* _Instructions for the task_
In the data below, one line contains "match tagCheck (s.core lc) true base va w.isPoison" and a later one contains "let s := (s.addEvs". Print both, with every line between them, exactly and alone.

Saved data entries:
============================================================
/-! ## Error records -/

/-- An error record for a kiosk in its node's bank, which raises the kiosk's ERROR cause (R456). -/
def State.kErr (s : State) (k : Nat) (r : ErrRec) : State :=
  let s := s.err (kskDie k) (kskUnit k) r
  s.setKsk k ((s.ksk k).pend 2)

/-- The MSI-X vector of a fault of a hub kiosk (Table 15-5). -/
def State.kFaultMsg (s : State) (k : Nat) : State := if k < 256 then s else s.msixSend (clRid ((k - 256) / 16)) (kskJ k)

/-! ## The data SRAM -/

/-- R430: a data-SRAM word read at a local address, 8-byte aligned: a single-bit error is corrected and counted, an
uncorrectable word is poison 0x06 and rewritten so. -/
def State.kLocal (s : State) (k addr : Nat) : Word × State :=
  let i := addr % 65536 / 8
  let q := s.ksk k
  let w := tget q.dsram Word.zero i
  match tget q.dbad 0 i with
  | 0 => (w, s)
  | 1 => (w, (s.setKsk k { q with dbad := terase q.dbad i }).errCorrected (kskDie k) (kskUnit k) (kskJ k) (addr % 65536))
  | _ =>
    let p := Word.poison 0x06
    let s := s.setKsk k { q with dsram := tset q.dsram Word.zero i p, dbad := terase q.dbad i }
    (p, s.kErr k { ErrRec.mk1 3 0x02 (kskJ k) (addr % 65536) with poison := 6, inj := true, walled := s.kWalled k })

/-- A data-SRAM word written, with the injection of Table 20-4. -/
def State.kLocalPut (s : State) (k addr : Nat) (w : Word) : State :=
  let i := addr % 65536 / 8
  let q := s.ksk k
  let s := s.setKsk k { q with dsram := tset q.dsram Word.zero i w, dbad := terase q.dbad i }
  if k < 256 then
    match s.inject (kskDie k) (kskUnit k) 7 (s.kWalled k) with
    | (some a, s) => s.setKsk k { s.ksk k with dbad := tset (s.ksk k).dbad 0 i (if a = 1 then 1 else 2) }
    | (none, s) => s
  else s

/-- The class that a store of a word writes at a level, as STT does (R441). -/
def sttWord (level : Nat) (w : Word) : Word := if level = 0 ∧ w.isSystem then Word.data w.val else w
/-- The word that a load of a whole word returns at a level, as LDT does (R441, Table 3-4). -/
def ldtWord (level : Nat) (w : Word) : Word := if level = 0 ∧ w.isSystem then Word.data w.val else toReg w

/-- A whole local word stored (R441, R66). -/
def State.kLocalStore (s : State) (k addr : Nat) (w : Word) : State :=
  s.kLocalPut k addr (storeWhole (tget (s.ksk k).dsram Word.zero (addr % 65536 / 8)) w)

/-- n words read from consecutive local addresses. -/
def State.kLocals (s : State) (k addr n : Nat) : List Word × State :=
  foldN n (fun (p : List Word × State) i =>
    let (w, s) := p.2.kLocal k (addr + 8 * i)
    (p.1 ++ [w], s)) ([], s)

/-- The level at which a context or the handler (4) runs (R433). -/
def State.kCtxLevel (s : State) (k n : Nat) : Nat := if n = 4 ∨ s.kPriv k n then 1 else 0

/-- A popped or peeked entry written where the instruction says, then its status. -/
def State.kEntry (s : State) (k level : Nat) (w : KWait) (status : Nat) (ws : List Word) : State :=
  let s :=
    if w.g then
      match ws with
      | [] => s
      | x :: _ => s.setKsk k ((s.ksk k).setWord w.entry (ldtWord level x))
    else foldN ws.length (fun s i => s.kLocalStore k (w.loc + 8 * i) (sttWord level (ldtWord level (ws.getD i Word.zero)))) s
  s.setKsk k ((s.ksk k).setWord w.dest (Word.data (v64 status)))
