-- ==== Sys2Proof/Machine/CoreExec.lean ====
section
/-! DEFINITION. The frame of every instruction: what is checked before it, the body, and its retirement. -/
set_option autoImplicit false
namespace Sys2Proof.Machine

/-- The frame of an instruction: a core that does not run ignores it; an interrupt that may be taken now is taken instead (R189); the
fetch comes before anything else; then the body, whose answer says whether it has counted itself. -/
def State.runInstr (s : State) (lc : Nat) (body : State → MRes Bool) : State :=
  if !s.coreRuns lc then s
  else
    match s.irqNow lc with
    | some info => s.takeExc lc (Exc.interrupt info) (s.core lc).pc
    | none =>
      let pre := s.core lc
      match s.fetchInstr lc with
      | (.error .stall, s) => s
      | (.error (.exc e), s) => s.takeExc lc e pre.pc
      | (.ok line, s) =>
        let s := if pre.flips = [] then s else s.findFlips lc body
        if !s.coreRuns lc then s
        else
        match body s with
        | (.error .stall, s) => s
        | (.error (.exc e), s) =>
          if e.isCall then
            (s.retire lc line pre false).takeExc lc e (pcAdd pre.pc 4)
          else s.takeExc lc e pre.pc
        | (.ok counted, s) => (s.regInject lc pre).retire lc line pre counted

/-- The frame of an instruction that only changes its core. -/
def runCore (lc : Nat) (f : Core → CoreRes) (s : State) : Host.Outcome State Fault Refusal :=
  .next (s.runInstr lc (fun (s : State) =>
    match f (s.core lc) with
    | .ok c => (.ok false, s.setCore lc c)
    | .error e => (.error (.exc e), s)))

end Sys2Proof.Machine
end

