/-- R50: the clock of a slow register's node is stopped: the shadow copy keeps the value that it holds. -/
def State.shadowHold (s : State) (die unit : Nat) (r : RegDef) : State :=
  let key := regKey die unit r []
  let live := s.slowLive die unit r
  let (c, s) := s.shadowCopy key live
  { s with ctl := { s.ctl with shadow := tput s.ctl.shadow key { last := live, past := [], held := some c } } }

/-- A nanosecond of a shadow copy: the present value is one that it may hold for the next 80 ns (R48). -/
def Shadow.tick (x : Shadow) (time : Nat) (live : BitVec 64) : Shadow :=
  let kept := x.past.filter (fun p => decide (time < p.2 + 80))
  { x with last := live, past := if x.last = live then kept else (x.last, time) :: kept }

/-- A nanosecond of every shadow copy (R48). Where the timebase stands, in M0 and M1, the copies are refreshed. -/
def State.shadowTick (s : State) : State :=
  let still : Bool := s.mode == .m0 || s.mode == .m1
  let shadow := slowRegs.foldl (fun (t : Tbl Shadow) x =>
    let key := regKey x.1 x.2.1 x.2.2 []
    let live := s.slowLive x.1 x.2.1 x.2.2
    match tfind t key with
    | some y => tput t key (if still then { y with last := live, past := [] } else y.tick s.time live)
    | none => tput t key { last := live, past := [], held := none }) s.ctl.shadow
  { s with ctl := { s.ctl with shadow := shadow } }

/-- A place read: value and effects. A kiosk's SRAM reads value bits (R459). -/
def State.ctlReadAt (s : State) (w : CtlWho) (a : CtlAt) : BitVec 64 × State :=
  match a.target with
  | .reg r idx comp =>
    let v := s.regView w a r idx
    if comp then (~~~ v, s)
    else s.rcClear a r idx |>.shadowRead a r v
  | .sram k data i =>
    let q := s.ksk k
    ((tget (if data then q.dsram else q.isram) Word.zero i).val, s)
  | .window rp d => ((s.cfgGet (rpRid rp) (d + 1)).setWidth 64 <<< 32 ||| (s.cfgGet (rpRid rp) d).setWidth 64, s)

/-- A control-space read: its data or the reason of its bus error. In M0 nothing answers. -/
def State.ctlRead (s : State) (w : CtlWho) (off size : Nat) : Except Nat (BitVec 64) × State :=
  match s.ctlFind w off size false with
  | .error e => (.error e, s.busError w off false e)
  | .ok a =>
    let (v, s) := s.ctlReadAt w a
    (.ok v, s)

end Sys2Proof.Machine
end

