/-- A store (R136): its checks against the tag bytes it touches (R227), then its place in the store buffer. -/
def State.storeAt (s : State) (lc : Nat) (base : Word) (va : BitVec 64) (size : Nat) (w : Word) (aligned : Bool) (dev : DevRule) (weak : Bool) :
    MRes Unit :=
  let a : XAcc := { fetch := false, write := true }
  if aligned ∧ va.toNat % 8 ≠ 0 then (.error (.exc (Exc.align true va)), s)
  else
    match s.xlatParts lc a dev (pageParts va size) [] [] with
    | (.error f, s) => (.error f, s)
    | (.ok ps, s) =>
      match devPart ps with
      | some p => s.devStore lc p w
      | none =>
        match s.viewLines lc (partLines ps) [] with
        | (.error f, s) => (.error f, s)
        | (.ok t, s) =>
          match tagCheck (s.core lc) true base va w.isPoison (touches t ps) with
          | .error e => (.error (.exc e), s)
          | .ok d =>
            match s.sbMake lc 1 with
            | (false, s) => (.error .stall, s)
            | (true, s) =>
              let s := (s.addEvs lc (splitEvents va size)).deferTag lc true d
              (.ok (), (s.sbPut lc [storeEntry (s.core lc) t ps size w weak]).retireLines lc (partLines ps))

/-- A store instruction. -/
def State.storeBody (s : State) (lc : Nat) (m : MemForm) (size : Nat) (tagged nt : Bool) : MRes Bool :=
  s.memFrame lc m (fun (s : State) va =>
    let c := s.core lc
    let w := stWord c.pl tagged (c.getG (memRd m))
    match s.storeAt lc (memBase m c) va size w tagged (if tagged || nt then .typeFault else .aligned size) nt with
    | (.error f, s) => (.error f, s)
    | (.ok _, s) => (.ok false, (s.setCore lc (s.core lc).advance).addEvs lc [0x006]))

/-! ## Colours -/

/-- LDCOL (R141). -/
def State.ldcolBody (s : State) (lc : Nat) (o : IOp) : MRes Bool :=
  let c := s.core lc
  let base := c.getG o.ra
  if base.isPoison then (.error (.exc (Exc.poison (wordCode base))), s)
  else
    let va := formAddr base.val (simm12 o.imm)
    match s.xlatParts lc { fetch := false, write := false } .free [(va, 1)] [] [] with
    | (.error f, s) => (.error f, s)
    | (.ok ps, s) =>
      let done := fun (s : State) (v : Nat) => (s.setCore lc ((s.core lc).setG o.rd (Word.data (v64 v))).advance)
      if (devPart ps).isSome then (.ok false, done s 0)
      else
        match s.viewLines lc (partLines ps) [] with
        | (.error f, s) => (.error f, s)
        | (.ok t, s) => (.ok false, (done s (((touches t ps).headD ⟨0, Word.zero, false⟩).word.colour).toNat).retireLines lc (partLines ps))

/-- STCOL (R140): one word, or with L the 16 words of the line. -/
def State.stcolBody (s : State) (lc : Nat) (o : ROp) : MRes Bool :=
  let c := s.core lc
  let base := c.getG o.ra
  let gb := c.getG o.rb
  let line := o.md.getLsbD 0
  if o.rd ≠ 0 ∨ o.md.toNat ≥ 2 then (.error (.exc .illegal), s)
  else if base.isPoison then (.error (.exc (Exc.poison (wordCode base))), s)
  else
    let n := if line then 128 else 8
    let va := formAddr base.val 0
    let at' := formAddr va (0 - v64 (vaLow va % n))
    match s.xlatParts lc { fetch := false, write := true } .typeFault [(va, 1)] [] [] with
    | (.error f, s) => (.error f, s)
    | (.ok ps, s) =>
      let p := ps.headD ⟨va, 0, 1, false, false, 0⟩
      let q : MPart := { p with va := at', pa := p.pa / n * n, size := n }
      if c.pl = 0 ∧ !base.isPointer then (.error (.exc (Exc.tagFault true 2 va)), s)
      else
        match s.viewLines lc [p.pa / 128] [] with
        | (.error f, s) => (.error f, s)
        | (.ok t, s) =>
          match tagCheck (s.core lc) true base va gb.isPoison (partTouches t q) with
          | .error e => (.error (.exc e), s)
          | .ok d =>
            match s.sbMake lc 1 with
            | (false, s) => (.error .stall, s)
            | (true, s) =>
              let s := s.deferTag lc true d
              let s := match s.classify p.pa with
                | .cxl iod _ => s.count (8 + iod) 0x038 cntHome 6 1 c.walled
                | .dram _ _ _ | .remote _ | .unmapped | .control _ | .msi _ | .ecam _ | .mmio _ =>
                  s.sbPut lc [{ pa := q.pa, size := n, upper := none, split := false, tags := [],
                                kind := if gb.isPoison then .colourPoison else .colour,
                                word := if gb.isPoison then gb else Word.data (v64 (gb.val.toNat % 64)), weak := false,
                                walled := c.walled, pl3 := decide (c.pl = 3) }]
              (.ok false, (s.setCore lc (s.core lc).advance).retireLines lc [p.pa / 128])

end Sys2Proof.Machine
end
============================================================
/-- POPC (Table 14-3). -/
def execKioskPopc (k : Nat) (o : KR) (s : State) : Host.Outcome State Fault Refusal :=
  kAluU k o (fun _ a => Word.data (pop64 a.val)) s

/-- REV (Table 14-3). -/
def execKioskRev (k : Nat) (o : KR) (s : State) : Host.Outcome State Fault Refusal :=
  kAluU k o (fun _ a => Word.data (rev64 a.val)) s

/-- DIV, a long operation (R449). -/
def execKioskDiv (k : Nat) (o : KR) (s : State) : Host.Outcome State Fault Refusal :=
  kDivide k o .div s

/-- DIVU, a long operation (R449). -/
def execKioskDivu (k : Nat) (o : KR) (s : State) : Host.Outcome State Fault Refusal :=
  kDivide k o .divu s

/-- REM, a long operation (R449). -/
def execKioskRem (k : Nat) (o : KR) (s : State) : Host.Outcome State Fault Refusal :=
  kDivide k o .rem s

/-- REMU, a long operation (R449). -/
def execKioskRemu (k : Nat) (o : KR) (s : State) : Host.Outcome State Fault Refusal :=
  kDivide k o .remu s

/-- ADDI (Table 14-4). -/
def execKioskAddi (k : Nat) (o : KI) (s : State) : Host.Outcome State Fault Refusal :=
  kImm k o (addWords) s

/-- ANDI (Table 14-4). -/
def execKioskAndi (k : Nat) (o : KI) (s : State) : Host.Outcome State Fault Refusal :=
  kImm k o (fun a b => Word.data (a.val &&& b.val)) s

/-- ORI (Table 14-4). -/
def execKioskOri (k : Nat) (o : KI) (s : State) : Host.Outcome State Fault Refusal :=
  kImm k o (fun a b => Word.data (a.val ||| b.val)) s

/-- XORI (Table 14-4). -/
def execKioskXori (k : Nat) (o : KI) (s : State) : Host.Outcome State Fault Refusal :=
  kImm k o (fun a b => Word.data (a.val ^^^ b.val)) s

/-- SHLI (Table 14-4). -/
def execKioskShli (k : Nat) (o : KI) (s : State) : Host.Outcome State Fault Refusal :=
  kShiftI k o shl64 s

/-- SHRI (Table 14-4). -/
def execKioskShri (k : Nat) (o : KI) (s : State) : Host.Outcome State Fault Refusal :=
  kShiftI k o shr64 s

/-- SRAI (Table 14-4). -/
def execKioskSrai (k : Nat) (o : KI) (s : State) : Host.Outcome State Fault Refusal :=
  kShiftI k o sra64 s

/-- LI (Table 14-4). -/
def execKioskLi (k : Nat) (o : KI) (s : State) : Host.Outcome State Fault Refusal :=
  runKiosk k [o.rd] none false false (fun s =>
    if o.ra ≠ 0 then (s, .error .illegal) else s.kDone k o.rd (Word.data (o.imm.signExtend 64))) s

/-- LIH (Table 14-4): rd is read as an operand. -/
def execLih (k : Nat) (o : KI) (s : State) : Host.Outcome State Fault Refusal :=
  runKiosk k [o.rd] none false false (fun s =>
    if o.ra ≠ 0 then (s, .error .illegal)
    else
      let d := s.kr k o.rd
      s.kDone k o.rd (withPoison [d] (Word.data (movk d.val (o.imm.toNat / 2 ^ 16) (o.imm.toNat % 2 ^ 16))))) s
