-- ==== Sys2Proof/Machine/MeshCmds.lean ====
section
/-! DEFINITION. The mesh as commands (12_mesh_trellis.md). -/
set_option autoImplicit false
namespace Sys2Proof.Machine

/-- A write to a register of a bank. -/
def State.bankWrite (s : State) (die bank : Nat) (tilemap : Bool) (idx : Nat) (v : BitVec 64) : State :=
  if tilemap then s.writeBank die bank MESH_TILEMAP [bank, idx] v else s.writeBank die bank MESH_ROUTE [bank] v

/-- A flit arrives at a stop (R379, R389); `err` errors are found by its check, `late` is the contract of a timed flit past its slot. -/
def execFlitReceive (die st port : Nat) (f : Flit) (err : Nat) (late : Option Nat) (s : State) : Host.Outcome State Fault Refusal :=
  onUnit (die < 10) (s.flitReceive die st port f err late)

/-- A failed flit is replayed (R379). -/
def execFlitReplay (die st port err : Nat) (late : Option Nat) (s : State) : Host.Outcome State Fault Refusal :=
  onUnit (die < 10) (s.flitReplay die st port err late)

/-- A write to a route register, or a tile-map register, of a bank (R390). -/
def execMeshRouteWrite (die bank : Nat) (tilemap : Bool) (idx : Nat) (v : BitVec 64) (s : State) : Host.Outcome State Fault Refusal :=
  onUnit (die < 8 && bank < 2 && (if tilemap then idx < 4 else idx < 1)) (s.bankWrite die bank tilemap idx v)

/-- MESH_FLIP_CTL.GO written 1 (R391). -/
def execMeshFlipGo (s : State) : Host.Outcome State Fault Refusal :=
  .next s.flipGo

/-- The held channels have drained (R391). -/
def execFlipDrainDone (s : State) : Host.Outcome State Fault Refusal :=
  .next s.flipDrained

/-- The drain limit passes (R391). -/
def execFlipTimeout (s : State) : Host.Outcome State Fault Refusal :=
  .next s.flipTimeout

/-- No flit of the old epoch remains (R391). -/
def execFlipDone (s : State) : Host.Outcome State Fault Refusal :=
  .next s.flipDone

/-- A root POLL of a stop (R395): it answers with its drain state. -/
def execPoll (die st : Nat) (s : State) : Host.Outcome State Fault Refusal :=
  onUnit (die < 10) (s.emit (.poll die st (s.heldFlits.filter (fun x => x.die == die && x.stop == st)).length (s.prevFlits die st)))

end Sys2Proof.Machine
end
============================================================
* _Output below_
          match tagCheck (s.core lc) true base va w.isPoison (touches t ps) with
          | .error e => (.error (.exc e), s)
          | .ok d =>
            match s.sbMake lc 1 with
            | (false, s) => (.error .stall, s)
            | (true, s) =>
              let s := (s.addEvs lc (splitEvents va size)).deferTag lc true d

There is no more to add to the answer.